#### [What the exercise asks]
Find all lines in the records that include the word "then", and copy them out.

#### [Records]
**********

/-! ### Import -/

/-- An import record is written as given; absent when its block need meets the reserve line (R140, R142). -/
def Store.importRecord (st : Store) (r : Record) : Option Store :=
  match st.importing with
  | none => none
  | some c =>
    (st.append c.take st.reserveHeld r).map (fun st =>
      { st with importing := some { c with written := c.written + 1, deltaSum := c.deltaSum + r.delta } })

/-- An import fails: its chain is released, the entry becomes EMPTY and the context ends (R141). -/
def Store.failImport (st : Store) : Store :=
  match st.importing with
  | none => st
  | some c => { st.releaseTake c.take with importing := none }

/-- An import succeeds: the entry takes tempo, split key, name and flags from the header, IMPORTED is set, and it becomes
CLOSED (R141, R188). -/
def Store.finishImport (h : Header) (st : Store) : Store :=
  match st.importing with
  | none => st
  | some c =>
    { st.modEntry c.take (fun t =>
        { t with state := .closed, flags := { h.flags with imported := true }, tempo := h.tempo, split := h.split,
                 name := h.name }) with importing := none }

/-! ### Use marks (R143) -/

def Store.setPlaying (st : Store) (n : Nat) (mark : Bool) : Store := st.modEntry n (fun t => { t with playing := mark })

def Store.setExporting (st : Store) (n : Nat) (mark : Bool) : Store :=
  st.modEntry n (fun t => { t with exporting := mark })

/-! ### Starts (R149) -/

/-- A warm start fails an IMPORTING take and closes or discards a RECORDING take INTERRUPTED; answers what became of them. -/
def Store.finishTakes (st : Store) : Store × List (Nat × FinishOutcome) :=
  let imported := match st.importing with
    | some c => [(c.take, FinishOutcome.importFailed)]
    | none => []
  let st := st.failImport
  match st.recording with
  | none => (st, imported)
  | some c =>
    if c.started then
      ((st.modEntry c.take (fun t => { t with flags := { t.flags with interrupted := true } })).closeRecording none,
        imported ++ [(c.take, .closed)])
    else (st.closeRecording none, imported ++ [(c.take, .discarded)])

/-- The use marks are clear after any start (R143). -/
def Store.clearMarks (st : Store) : Store :=
  { st with directory := st.directory.map (Option.map (fun t => { t with playing := false, exporting := false })) }

end Sys2Proof.Machine
end

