-- ==== Sys2Proof/Machine/Notes.lean ====
section
/-! DEFINITION. The meanings of the commands of Pedals, Sostenuto and the Sounding Table and of The Tone Stream (R46 to
R82). -/

namespace Sys2Proof.Machine

open Sys2Proof

/-- PEDAL_SAMPLE (R46). A raw reading of one pedal arrives and is handled according to the pedal's state. -/
def execPedalSample (now : Time) (pedal : PedalId) (raw : Nat) (s : State) : Host.Outcome State Fault Refusal :=
  proceedIf (isRaw raw) (s.event now (State.samplePedal pedal raw))

/-- NOTE_COPY (R67). Sets the monitor copy of note entries to off, all keys or a key range. -/
def execNoteCopy (frame : Frame) (s : State) : Host.Outcome State Fault Refusal :=
  proceed (takeRequest .noteCopy frame s)

/-- SOUNDING_REPORT (R66). Reports the Sounding Table, the Sostenuto Set, the effective pedals and the Router counters,
clearing the counters on request. -/
def execSoundingReport (frame : Frame) (s : State) : Host.Outcome State Fault Refusal :=
  proceed (takeRequest .soundingReport frame s)

/-- ALL_NOTES_OFF (R65). Silences every key, empties the Sostenuto Set and offers an ALL_OFF entry. -/
def execAllNotesOff (frame : Frame) (s : State) : Host.Outcome State Fault Refusal :=
  proceed (takeRequest .allNotesOff frame s)

/-- TONE_STREAM_SETUP (R81). Sets the ready mode and trigger level, judges READY_T afresh, and clears RESYNCS on request.
-/
def execToneStreamSetup (frame : Frame) (s : State) : Host.Outcome State Fault Refusal :=
  proceed (takeRequest .toneStreamSetup frame s)

/-- FLUSH_TONE (R82). Empties the Tone Queue, places a RESYNC and clears every announced mark. -/
def execFlushTone (frame : Frame) (s : State) : Host.Outcome State Fault Refusal :=
  proceed (takeRequest .flushTone frame s)

/-- DRAIN (R75). A DRAIN exchange on Link T sends the occupancy count byte and then runs drain slots. -/
def execDrain (now : Time) (s : State) : Host.Outcome State Fault Refusal :=
  proceed (s.event now State.beginDrain)

/-- DRAIN_SLOT_START (R75). At a slot's first byte, a copy of the head entry is latched, or a NONE filler is sent when the
queue is empty. -/
def execDrainSlotStart (now : Time) (s : State) : Host.Outcome State Fault Refusal :=
  proceed (s.event now State.startSlot)

/-- DRAIN_SLOT_COMPLETE (R75). The eighth byte of a slot holding an entry completes it, and the head entry is removed
unless the copy is stale. -/
def execDrainSlotComplete (now : Time) (s : State) : Host.Outcome State Fault Refusal :=
  proceed (s.event now State.completeSlot)

/-- DRAIN_SLOT_ABANDON (R77). Chip select ending before a slot's eighth byte abandons the slot, and nothing is removed. -/
def execDrainSlotAbandon (now : Time) (s : State) : Host.Outcome State Fault Refusal :=
  proceed (s.event now State.abandonSlot)

/-- AGE_CONDITION (R80). In BURST mode, the head entry reaching 2,000 µs of age sets the READY_T latch. -/
def execAgeCondition (now : Time) (s : State) : Host.Outcome State Fault Refusal :=
  proceed (s.event now State.onAge)

end Sys2Proof.Machine
end

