-- ==== Sys2Proof/Machine/Dispatch.lean ====
section
/-! DEFINITION. The dispatch: one arm per command, each one direct call of its meaning. -/

namespace Sys2Proof.Machine

open Sys2Proof

def exec (i : Instr) (s : State) : Host.Outcome State Fault Refusal :=
  match i with
  | .keySample now key raw => Sys2Proof.Machine.execKeySample now key raw s
  | .pedalSample now pedal raw => Sys2Proof.Machine.execPedalSample now pedal raw s
  | .calWrite frame => Sys2Proof.Machine.execCalWrite frame s
  | .calRead frame => Sys2Proof.Machine.execCalRead frame s
  | .calCaptureRest frame => Sys2Proof.Machine.execCalCaptureRest frame s
  | .restCaptureComplete now => Sys2Proof.Machine.execRestCaptureComplete now s
  | .calCaptureBottom frame => Sys2Proof.Machine.execCalCaptureBottom frame s
  | .bottomCaptureComplete now raw => Sys2Proof.Machine.execBottomCaptureComplete now raw s
  | .keyWatch frame => Sys2Proof.Machine.execKeyWatch frame s
  | .keyReport frame => Sys2Proof.Machine.execKeyReport frame s
  | .keyLines frame => Sys2Proof.Machine.execKeyLines frame s
  | .curveWrite frame => Sys2Proof.Machine.execCurveWrite frame s
  | .curveSelect frame => Sys2Proof.Machine.execCurveSelect frame s
  | .curveRead frame => Sys2Proof.Machine.execCurveRead frame s
  | .strokeSlowLimit frame => Sys2Proof.Machine.execStrokeSlowLimit frame s
  | .noteCopy frame => Sys2Proof.Machine.execNoteCopy frame s
  | .soundingReport frame => Sys2Proof.Machine.execSoundingReport frame s
  | .allNotesOff frame => Sys2Proof.Machine.execAllNotesOff frame s
  | .toneStreamSetup frame => Sys2Proof.Machine.execToneStreamSetup frame s
  | .flushTone frame => Sys2Proof.Machine.execFlushTone frame s
  | .drain now => Sys2Proof.Machine.execDrain now s
  | .drainSlotStart now => Sys2Proof.Machine.execDrainSlotStart now s
  | .drainSlotComplete now => Sys2Proof.Machine.execDrainSlotComplete now s
  | .drainSlotAbandon now => Sys2Proof.Machine.execDrainSlotAbandon now s
  | .ageCondition now => Sys2Proof.Machine.execAgeCondition now s
  | .railEngage frame => Sys2Proof.Machine.execRailEngage frame s
  | .railRetract frame => Sys2Proof.Machine.execRailRetract frame s
  | .quietWaitExpiry now => Sys2Proof.Machine.execQuietWaitExpiry now s
  | .kickEnd now => Sys2Proof.Machine.execKickEnd now s
  | .dutyStep now => Sys2Proof.Machine.execDutyStep now s
  | .stallTimerExpiry now => Sys2Proof.Machine.execStallTimerExpiry now s
  | .retryDwellEnd now => Sys2Proof.Machine.execRetryDwellEnd now s
  | .reversalDwellEnd now => Sys2Proof.Machine.execReversalDwellEnd now s
  | .moveTimeout now => Sys2Proof.Machine.execMoveTimeout now s
  | .encoderPulse now direction => Sys2Proof.Machine.execEncoderPulse now direction s
  | .endSwitchChange now switch active => Sys2Proof.Machine.execEndSwitchChange now switch active s
  | .currentSample now milliamps => Sys2Proof.Machine.execCurrentSample now milliamps s
  | .railProfile frame => Sys2Proof.Machine.execRailProfile frame s
  | .railStatus frame => Sys2Proof.Machine.execRailStatus frame s
  | .railAck frame => Sys2Proof.Machine.execRailAck frame s
  | .railClearDisturbed frame => Sys2Proof.Machine.execRailClearDisturbed frame s
  | .standbySwitchChange switch active => Sys2Proof.Machine.execStandbySwitchChange switch active s
  | .fallboardClose now => Sys2Proof.Machine.execFallboardClose now s
  | .fallboardOpen now => Sys2Proof.Machine.execFallboardOpen now s
  | .jackChange now jack inserted => Sys2Proof.Machine.execJackChange now jack inserted s
  | .inputFrame now left right => Sys2Proof.Machine.execInputFrame now left right s
  | .outputFrame now => Sys2Proof.Machine.execOutputFrame now s
  | .clickEnd now => Sys2Proof.Machine.execClickEnd now s
  | .alertSegmentEnd now => Sys2Proof.Machine.execAlertSegmentEnd now s
  | .nextBeatTime now => Sys2Proof.Machine.execNextBeatTime now s
  | .audioSetup frame => Sys2Proof.Machine.execAudioSetup frame s
  | .audioMute frame => Sys2Proof.Machine.execAudioMute frame s
  | .metroSet frame => Sys2Proof.Machine.execMetroSet frame s
  | .metroRun frame => Sys2Proof.Machine.execMetroRun frame s
  | .audioReport frame => Sys2Proof.Machine.execAudioReport frame s
  | .takeList frame => Sys2Proof.Machine.execTakeList frame s
  | .takeDelete frame => Sys2Proof.Machine.execTakeDelete frame s
  | .takeName frame => Sys2Proof.Machine.execTakeName frame s
  | .memoryReport frame => Sys2Proof.Machine.execMemoryReport frame s
  | .gapExpiry now => Sys2Proof.Machine.execGapExpiry now s
  | .durationLimit now => Sys2Proof.Machine.execDurationLimit now s
  | .takeRecord frame => Sys2Proof.Machine.execTakeRecord frame s
  | .takePlay frame => Sys2Proof.Machine.execTakePlay frame s
  | .takeStop frame => Sys2Proof.Machine.execTakeStop frame s
  | .takePause frame => Sys2Proof.Machine.execTakePause frame s
  | .takeResume frame => Sys2Proof.Machine.execTakeResume frame s
  | .takeSpeed frame => Sys2Proof.Machine.execTakeSpeed frame s
  | .takeSeek frame => Sys2Proof.Machine.execTakeSeek frame s
  | .seekComplete now => Sys2Proof.Machine.execSeekComplete now s
  | .loopSet frame => Sys2Proof.Machine.execLoopSet frame s
  | .loopClear frame => Sys2Proof.Machine.execLoopClear frame s
  | .transportReport frame => Sys2Proof.Machine.execTransportReport frame s
  | .recordDelivery now => Sys2Proof.Machine.execRecordDelivery now s
  | .loopJump now => Sys2Proof.Machine.execLoopJump now s
  | .practiceSet frame => Sys2Proof.Machine.execPracticeSet frame s
  | .waitReport frame => Sys2Proof.Machine.execWaitReport frame s
  | .exportOpen frame => Sys2Proof.Machine.execExportOpen frame s
  | .exportRead frame => Sys2Proof.Machine.execExportRead frame s
  | .exportClose frame => Sys2Proof.Machine.execExportClose frame s
  | .exportIdleExpiry now => Sys2Proof.Machine.execExportIdleExpiry now s
  | .importOpen frame => Sys2Proof.Machine.execImportOpen frame s
  | .importWrite frame => Sys2Proof.Machine.execImportWrite frame s
  | .importClose frame => Sys2Proof.Machine.execImportClose frame s
  | .importIdleExpiry now => Sys2Proof.Machine.execImportIdleExpiry now s
  | .identify frame => Sys2Proof.Machine.execIdentify frame s
  | .linkReport frame => Sys2Proof.Machine.execLinkReport frame s
  | .statusMask frame => Sys2Proof.Machine.execStatusMask frame s
  | .restart frame => Sys2Proof.Machine.execRestart frame s
  | .restartWarmStart now pins => Sys2Proof.Machine.execRestartWarmStart now pins s
  | .restartTimeout now pins => Sys2Proof.Machine.execRestartTimeout now pins s
  | .unknown kind frame => Sys2Proof.Machine.execUnknown kind frame s
  | .badSelector now => Sys2Proof.Machine.execBadSelector now s
  | .replyRead now link toEnd judged => Sys2Proof.Machine.execReplyRead now link toEnd judged s
  | .replyStretchTimeout now => Sys2Proof.Machine.execReplyStretchTimeout now s
  | .pointerWrite now value => Sys2Proof.Machine.execPointerWrite now value s
  | .statusRead now link => Sys2Proof.Machine.execStatusRead now link s
  | .statusReadAbandon now link => Sys2Proof.Machine.execStatusReadAbandon now link s
  | .streamRead now bytes => Sys2Proof.Machine.execStreamRead now bytes s
  | .powerOn now pins => Sys2Proof.Machine.execPowerOn now pins s
  | .resetPin now pins => Sys2Proof.Machine.execResetPin now pins s
  | .waitingCountRise now => Sys2Proof.Machine.execWaitingCountRise now s
  | .mainPowerLoss => Sys2Proof.Machine.execMainPowerLoss s
  | .standbySupplyLoss => Sys2Proof.Machine.execStandbySupplyLoss s

end Sys2Proof.Machine
end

**********

#### [Solved problem]
    if c.started then
/-- DRAIN (R75). A DRAIN exchange on Link T sends the occupancy count byte and then runs drain slots. -/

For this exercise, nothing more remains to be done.